-- ==== Sys2Proof/Machine/Partitions.lean ====
section
/-! DEFINITION. Partitions (R420 to R429): usage records and seals (R433 to R436), creation (R422 to R426), teardown and
scrubbing (R427, R428).
-/

namespace Sys2Proof.Machine

open Host (Outcome)

/-! ## Usage records and seals (R434 to R436) -/

/-- The 128 bytes of the next record of a partition. -/
def recordBytes (s : State) (kind part : Nat) : List Byte :=
  let p := getPart s part
  dwordsToBytes ([BitVec.ofNat 64 s.hub.mseq, BitVec.ofNat 64 (timeNs s), recordHead kind part p.pser] ++
    counterWords p.counters) ++ toBytes s.hub.chainHead.toNat 32

/-- A record joins the chain and is kept until it is acknowledged; one that ends a batch of 64 calls for a seal. -/
def emitRecord (s : State) (kind part : Nat) : State :=
  let bs := recordBytes s kind part
  let n := s.hub.mseq
  let hash : BitVec 256 := BitVec.ofNat 256 (ofBytes (sha256 bs))
  let s := modHub s fun h =>
    { h with mseq := n + 1, chainHead := hash, records := h.records ++ [(n, bs)],
             unsealed := if n % 64 = 63 then h.unsealed ++ [(n, hash)] else h.unsealed }
  sendMsix s 0 4

/-- The store holds 65,536 records and 1,024 seals; while it is full periodic records are not created. -/
def storeFull (s : State) : Bool := decide (65536 ≤ s.hub.records.length) || decide (1024 ≤ s.hub.seals.length)

def accounted : PState → Bool
  | .active | .tearing | .scrubbing => true
  | _ => false

/-- USAGE_RECORD_EMIT: once each second of TIME, a record for each partition in state 2, 3 or 4. -/
def execUsageRecordEmit (s : State) : Outcome State Fault Refusal :=
  let now := timeNs s / 1000000000
  if now ≤ s.hub.lastRecord then .next s
  else
    let s := modHub s fun h => { h with lastRecord := now }
    if storeFull s then .next s
    else .next ((List.range 64).foldl (fun s p => if accounted (getPart s p).st then emitRecord s 0 p else s) s)

/-- A signature of 3,604 bytes under the next one-time key (R432). -/
def signBytes (s : State) (l : List Byte) : List Byte × State :=
  (((Config.sign s.hub.sigIndex l) ++ List.replicate 3604 0).take 3604, modHub s fun h => { h with sigIndex := h.sigIndex + 1 })

/-- SEAL_COMPLETE: the root of trust signs the oldest batch: its RSEQ and the hash of its last record. -/
def execSealComplete (s : State) : Outcome State Fault Refusal :=
  match s.hub.unsealed with
  | [] => .next s
  | (n, hash) :: rest =>
    let (sig, s) := signBytes s (toBytes n 8 ++ toBytes hash.toNat 32)
    let s := modHub s fun h =>
      { h with unsealed := rest, seals := h.seals ++ [(h.sseq, sig)], sseq := h.sseq + 1 }
    .next (sendMsix s 0 4)

/-! ## Creation requests (R424) -/

structure CellReq where
  cell : Nat
  au : Bool
  vu : Bool
  mu : Bool
  slots : Nat
  banks : Nat
deriving DecidableEq, Repr

structure CreateReq where
  dtag : BitVec 16
  root : Nat
  fabq : Nat
  savea : Nat
  ops : Bool
  stg : Nat
  lulldl : Nat
  cells : List CellReq
  frames : List Nat
deriving DecidableEq, Repr

/-- A cell record, or none when a reserved bit is set or its cell does not exist. -/
def cellReqOf (a b : Word) : Option CellReq :=
  if wbits a 55 53 = 0 && wbits a 47 32 = 0 && b = 0 && decide (wbits a 63 56 < Config.cells) then
    some ⟨wbits a 63 56, a.getLsbD 52, a.getLsbD 51, a.getLsbD 50, wbits a 49 48 + 1, wbits a 31 0⟩
  else none

/-- The frames of a range, or none when it breaks its limits or leaves the populated ranges (R58). -/
def frameRange (s : State) (a b : Word) : Option (List Nat) :=
  let fs := (List.range (wbits b 31 0)).map (· + wbits a 27 0)
  if wbits a 63 28 = 0 && wbits b 63 32 = 0 && wbits b 31 0 ≠ 0 && populated s (wbits a 27 0 * Config.frameSize) &&
      fs.all (fun f => populated s (f * Config.frameSize)) then some fs
  else none

/-- A creation request within the limits of its fields (R424). -/
def createReqOf (s : State) (w : List Word) : Option CreateReq :=
  let d := blk w
  let nc := wbits (d 0) 31 16
  let nf := wbits (d 0) 15 0
  let lull := wbits (d 3) 31 0
  if wbits (d 0) 47 32 = 0 && decide (1 ≤ nc ∧ nc ≤ 192) && decide (1 ≤ nf ∧ nf ≤ 4096) && wbits (d 1) 63 52 = 0 &&
      wbits (d 1) 13 0 = 0 && wbits (d 2) 47 32 ≠ 0 && wbits (d 2) 31 9 = 0 && wbits (d 2) 7 5 = 0 &&
      decide (wbits (d 2) 4 0 ≤ 24) && wbits (d 3) 63 32 = 0 && decide (lull ≤ 1000000) &&
      d 4 = 0 && d 5 = 0 && d 6 = 0 && d 7 = 0 && w.length = 8 + 2 * nc + 2 * nf then do
    let cells ← (List.range nc).mapM fun i => cellReqOf (d (8 + 2 * i)) (d (9 + 2 * i))
    let frames ← (List.range nf).mapM fun i => frameRange s (d (8 + 2 * nc + 2 * i)) (d (9 + 2 * nc + 2 * i))
    if (cells.map (·.cell)).Nodup then
      some ⟨BitVec.ofNat 16 (wbits (d 0) 63 48), wbits (d 1) 51 14 * 2 ^ 14, wbits (d 2) 63 48, wbits (d 2) 47 32,
        (d 2).getLsbD 8, wbits (d 2) 4 0, if lull = 0 then 100 else lull, cells, frames.flatten.dedup⟩
    else none
  else none

/-! ## Step 1 (R423, R426) -/

/-- A resource is free, held by a partition being torn down, or taken. -/
inductive Avail where
  | free | later | taken
deriving DecidableEq, Repr

def Avail.and : Avail → Avail → Avail
  | .taken, _ | _, .taken => .taken
  | .later, _ | _, .later => .later
  | .free, .free => .free

/-- The partition is being torn down or scrubbed. -/
def leaving (s : State) (p : Nat) : Bool := (getPart s p).st == .tearing || (getPart s p).st == .scrubbing

def availOwner (s : State) : Option Nat → Avail
  | none => .free
  | some p => if leaving s p then .later else .taken

def availUnit (s : State) (wanted : Bool) (o : Option Nat) : Avail := if wanted then availOwner s o else .free

/-- Slots of a cell: enough free ones, or enough once the partitions being torn down have gone. -/
def availSlots (s : State) (c : Cell) (n : Nat) : Avail :=
  let st := c.slots.toList.map (availOwner s)
  if decide (n ≤ (st.filter (· == .free)).length) then .free
  else if decide (n ≤ (st.filter (· != .taken)).length) then .later else .taken

def availCell (s : State) (q : CellReq) : Avail :=
  let c := getCell s q.cell
  if c.fenced || c.testing then .taken
  else
    let banks := (List.range 32).map fun i => availUnit s (bit q.banks i) (c.banks.get (Fin.ofNat 32 i))
    banks.foldl Avail.and (((availUnit s q.au c.au).and (availUnit s q.vu c.vu)).and
      ((availUnit s q.mu c.mu).and (availSlots s c q.slots)))

/-- A frame of the pool, one that a scrub will bring there, or another's. -/
def availFrame (s : State) (f : Nat) : Avail :=
  if inPool s f then .free
  else if s.hub.unmarked.contains f then .later
  else match fget s.hub.owners f with
    | some o => if o.valid && leaving s o.owner then .later else .taken
    | none => .taken

/-- Staging and operator shares of the engines: 24 and 16 (R296, R370). -/
def availShares (s : State) (q : CreateReq) : Avail :=
  let held (keep : Nat → Bool) := (getDie s 0).coll.filter fun x => keep x.1
  let stg (l : FMap CollPart) := (l.map fun x => x.2.shares).sum
  let ops (l : FMap CollPart) := (l.filter fun x => x.2.ops).length
  let fits (l : FMap CollPart) := decide (stg l + q.stg ≤ 24) && (!q.ops || decide (ops l < 16))
  if fits (held fun _ => true) then .free else if fits (held fun p => !leaving s p) then .later else .taken

def availAll (s : State) (q : CreateReq) : Avail :=
  (q.frames.map (availFrame s)).foldl Avail.and ((q.cells.map (availCell s)).foldl Avail.and (availShares s q))

/-! ## Steps 2 to 8 -/

/-- The entries of a table that are not zero, by index. -/
def tableEntries (s : State) (table : Nat) : List (Nat × BitVec 128) :=
  let ix := ((s.mem.filter fun x => decide (table ≤ x.1) && decide (x.1 < table + 16384)).map fun x => (x.1 - table) / 16).dedup
  ix.map fun i => (i, BitVec.ofNat 128 (memN s (table + 16 * i) 16))

/-- The tables reachable from a table, itself first (R425). -/
def tablesOf (s : State) : Nat → Nat → Nat → List Nat
  | 0, _, _ => []
  | fuel + 1, level, table =>
    table :: (tableEntries s table).flatMap fun x =>
      if pteKind x.2 = 1 && decide (level < 3) then tablesOf s fuel (level + 1) (pteFrame x.2) else []

/-- A leaf of a new partition (R425). -/
def leafOk (s : State) (part level : Nat) (p : BitVec 128) : Bool :=
  pteFields s p && ptePlace s level p && pteMig p == 0 && pteOwned s part level p &&
    (pteTier p != 3 || (routeOf s (pteHome p)).isSome)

○ ○ ○

▶ _TASK GOAL_:
Here the output must be the lines above from the line with "let cells ←" to the line with "if (cells.map (·.cell)).Nodup then", both included, duplicated word for word and nothing else.

▶ _RESPONSE BELOW_:
    let cells ← (List.range nc).mapM fun i => cellReqOf (d (8 + 2 * i)) (d (9 + 2 * i))
    let frames ← (List.range nf).mapM fun i => frameRange s (d (8 + 2 * nc + 2 * i)) (d (9 + 2 * nc + 2 * i))
    if (cells.map (·.cell)).Nodup then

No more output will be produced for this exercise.